-- Provided records follows --

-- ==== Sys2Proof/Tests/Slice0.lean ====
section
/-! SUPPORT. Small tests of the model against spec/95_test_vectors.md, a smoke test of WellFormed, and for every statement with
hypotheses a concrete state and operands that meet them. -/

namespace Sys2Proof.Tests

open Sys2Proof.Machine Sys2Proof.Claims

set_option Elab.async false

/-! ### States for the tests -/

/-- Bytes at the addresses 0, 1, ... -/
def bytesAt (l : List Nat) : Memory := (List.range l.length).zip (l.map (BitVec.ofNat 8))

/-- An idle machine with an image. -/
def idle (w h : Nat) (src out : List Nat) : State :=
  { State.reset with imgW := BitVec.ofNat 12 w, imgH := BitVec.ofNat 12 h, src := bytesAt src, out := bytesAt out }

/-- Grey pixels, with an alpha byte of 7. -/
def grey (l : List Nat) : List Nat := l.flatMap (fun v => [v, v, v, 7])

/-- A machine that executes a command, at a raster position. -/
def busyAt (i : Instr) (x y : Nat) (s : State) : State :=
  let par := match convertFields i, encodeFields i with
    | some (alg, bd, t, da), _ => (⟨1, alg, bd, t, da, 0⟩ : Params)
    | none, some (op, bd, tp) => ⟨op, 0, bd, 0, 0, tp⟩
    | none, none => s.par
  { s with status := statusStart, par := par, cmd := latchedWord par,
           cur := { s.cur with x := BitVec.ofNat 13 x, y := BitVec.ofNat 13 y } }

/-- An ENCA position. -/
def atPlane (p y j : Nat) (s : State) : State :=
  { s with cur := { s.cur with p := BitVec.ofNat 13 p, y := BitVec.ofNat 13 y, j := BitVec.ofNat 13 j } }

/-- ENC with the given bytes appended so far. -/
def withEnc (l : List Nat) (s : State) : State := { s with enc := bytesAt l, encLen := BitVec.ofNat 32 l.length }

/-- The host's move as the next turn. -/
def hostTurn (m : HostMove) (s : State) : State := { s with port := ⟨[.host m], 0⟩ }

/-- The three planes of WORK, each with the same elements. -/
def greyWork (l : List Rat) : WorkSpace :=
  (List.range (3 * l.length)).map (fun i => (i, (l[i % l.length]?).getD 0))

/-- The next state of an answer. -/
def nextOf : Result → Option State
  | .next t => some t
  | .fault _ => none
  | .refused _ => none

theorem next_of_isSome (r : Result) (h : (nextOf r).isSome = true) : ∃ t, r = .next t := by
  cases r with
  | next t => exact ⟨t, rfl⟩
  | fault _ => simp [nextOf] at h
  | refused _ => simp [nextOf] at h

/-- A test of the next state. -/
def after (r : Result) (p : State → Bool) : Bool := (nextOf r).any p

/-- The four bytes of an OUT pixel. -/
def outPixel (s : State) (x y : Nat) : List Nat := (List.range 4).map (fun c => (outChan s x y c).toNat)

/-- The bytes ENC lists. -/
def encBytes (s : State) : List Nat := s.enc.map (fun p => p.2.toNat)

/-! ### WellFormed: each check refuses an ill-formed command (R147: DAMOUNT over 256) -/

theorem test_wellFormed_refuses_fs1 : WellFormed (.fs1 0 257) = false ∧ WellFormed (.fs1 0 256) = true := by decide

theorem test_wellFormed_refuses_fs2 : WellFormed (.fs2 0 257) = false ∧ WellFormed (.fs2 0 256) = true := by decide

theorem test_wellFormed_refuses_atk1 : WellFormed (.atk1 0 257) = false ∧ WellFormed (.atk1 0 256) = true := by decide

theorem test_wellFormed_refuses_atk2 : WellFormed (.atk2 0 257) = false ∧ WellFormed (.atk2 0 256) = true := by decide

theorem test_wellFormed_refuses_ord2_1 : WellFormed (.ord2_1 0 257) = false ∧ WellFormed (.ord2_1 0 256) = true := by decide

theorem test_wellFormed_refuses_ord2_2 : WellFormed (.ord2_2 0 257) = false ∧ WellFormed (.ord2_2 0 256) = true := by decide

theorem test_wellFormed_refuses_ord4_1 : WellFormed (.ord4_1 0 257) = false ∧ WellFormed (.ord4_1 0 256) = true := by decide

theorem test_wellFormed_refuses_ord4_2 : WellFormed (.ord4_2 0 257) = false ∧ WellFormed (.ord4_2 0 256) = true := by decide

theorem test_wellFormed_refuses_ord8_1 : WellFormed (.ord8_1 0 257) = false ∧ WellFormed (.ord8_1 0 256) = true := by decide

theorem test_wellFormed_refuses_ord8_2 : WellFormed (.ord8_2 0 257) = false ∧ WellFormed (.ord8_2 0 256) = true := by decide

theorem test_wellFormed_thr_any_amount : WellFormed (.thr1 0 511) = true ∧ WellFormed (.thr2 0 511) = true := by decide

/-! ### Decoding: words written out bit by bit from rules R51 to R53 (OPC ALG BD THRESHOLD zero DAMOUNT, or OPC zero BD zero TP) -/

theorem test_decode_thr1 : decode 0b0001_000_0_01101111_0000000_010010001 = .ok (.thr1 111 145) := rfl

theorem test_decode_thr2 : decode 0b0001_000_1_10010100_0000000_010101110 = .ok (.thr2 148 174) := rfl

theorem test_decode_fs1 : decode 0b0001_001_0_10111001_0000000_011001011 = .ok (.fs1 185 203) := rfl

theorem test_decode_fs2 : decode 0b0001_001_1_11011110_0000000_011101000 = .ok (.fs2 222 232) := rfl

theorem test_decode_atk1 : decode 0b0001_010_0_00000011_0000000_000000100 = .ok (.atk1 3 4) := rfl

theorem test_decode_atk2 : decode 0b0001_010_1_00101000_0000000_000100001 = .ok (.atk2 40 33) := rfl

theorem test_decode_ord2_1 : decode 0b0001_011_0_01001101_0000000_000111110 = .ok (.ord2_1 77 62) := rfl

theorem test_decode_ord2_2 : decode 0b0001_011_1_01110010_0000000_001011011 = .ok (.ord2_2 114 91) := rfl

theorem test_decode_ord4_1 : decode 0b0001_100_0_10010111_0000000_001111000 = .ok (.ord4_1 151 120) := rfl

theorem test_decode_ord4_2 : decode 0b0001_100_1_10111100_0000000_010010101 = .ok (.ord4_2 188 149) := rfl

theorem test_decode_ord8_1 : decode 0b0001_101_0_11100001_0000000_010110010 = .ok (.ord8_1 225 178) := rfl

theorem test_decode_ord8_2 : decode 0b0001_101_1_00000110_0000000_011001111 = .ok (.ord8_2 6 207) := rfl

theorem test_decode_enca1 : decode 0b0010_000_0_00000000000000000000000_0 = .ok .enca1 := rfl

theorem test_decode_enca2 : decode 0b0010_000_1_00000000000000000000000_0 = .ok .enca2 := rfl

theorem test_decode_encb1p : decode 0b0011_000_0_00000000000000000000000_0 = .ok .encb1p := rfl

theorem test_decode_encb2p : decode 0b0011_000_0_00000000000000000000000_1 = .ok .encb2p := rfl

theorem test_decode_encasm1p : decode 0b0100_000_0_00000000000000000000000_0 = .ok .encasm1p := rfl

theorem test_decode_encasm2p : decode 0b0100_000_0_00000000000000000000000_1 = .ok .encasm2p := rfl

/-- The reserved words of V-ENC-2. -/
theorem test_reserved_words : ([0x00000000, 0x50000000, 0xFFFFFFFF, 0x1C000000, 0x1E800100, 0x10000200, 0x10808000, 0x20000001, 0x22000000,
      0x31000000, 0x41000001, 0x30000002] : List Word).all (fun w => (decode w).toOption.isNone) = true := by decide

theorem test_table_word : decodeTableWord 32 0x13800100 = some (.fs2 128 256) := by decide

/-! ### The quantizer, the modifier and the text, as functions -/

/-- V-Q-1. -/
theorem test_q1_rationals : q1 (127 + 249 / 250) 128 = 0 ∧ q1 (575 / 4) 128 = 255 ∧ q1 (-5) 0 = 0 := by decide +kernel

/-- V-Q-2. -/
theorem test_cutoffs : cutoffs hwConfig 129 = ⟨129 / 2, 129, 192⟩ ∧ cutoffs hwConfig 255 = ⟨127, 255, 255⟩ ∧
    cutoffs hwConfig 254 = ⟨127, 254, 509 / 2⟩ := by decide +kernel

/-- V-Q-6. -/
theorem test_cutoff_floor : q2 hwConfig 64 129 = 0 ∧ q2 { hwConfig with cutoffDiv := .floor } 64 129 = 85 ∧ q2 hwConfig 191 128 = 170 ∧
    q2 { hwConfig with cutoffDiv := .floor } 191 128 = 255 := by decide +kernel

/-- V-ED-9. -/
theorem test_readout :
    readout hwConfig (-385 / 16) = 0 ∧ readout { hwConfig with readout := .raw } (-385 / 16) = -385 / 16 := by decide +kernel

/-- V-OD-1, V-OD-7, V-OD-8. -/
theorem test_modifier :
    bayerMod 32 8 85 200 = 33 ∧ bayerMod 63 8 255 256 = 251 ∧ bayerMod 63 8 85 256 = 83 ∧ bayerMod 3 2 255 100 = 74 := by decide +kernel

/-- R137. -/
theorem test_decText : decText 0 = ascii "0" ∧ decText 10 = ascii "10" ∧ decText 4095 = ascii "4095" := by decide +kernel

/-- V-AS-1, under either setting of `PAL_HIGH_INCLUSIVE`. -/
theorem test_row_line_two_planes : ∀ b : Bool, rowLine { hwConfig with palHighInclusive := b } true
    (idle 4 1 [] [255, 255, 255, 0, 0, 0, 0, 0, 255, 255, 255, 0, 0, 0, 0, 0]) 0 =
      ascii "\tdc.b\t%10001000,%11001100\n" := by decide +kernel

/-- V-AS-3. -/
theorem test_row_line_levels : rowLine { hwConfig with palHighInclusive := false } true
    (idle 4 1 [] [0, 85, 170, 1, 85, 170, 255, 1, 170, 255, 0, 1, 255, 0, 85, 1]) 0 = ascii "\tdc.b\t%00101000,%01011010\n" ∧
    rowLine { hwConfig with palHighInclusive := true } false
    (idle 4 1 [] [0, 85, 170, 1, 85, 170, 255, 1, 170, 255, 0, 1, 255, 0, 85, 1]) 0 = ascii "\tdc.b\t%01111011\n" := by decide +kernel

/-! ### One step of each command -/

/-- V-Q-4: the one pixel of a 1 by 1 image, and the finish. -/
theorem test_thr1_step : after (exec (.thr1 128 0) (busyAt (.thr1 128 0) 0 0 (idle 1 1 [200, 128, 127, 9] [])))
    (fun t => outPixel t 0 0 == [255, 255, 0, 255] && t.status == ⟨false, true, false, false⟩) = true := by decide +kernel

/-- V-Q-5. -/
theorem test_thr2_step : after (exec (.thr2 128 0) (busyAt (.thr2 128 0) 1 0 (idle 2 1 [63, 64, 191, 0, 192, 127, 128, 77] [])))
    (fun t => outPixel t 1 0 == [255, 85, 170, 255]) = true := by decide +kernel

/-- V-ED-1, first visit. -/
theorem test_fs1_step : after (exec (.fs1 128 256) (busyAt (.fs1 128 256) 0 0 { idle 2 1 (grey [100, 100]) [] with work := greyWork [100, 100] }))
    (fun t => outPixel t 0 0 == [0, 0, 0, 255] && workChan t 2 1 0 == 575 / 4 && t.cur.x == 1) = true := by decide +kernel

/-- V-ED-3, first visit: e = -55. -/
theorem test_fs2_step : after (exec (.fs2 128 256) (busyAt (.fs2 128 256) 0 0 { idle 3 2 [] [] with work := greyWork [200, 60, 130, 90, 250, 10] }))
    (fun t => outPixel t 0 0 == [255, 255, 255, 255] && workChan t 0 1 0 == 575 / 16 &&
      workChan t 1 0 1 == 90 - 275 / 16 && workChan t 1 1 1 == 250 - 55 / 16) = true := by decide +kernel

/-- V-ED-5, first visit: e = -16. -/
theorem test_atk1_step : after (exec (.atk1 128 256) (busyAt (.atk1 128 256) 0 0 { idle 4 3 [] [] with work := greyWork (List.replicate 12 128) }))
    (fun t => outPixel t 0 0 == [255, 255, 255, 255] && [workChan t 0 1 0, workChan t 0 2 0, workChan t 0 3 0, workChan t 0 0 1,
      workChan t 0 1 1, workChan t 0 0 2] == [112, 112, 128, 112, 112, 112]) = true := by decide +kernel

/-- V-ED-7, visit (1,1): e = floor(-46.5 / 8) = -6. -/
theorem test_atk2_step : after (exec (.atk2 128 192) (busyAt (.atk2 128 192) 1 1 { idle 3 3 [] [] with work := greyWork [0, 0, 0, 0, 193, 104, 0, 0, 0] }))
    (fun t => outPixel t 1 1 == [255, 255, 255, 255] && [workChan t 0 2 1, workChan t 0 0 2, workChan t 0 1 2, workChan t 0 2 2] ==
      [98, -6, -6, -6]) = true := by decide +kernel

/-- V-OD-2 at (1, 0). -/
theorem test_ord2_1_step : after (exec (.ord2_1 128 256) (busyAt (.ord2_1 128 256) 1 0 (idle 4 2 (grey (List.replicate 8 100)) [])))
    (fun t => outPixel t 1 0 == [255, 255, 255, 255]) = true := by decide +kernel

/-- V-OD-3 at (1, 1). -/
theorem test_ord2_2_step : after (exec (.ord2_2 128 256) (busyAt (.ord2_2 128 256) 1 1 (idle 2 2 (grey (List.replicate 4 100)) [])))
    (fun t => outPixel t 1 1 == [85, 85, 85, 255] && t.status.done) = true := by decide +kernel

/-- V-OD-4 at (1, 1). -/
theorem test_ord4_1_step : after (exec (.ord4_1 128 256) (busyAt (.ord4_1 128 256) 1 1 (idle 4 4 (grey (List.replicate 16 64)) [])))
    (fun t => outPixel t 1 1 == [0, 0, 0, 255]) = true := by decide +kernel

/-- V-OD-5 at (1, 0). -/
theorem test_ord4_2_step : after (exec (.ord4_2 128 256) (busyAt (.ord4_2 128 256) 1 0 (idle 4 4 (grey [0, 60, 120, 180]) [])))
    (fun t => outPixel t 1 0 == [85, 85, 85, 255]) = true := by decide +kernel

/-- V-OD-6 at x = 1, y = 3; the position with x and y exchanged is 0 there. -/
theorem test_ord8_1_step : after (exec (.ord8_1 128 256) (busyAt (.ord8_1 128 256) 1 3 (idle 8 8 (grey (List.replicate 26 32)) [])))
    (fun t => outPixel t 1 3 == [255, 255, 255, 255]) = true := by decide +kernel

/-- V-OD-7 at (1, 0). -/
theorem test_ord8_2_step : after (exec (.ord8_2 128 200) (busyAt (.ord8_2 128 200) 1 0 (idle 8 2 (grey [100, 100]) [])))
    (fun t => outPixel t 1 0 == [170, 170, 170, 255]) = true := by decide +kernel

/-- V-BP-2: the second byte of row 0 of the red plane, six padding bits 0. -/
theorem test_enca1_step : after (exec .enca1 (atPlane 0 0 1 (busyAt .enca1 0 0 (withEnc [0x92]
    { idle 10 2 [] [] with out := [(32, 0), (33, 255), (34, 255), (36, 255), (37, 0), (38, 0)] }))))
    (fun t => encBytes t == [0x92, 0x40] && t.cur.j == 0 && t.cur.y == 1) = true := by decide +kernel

-- Provided records concluded --

* What you need to do *
In the entries above, one line contains "85, 255]) = true := by decide +kernel" and another contains "0 there. -/". Reproduce exactly those two lines and the lines between them, nothing else.

* Task response *
    (fun t => outPixel t 1 0 == [85, 85, 85, 255]) = true := by decide +kernel

/-- V-OD-6 at x = 1, y = 3; the position with x and y exchanged is 0 there. -/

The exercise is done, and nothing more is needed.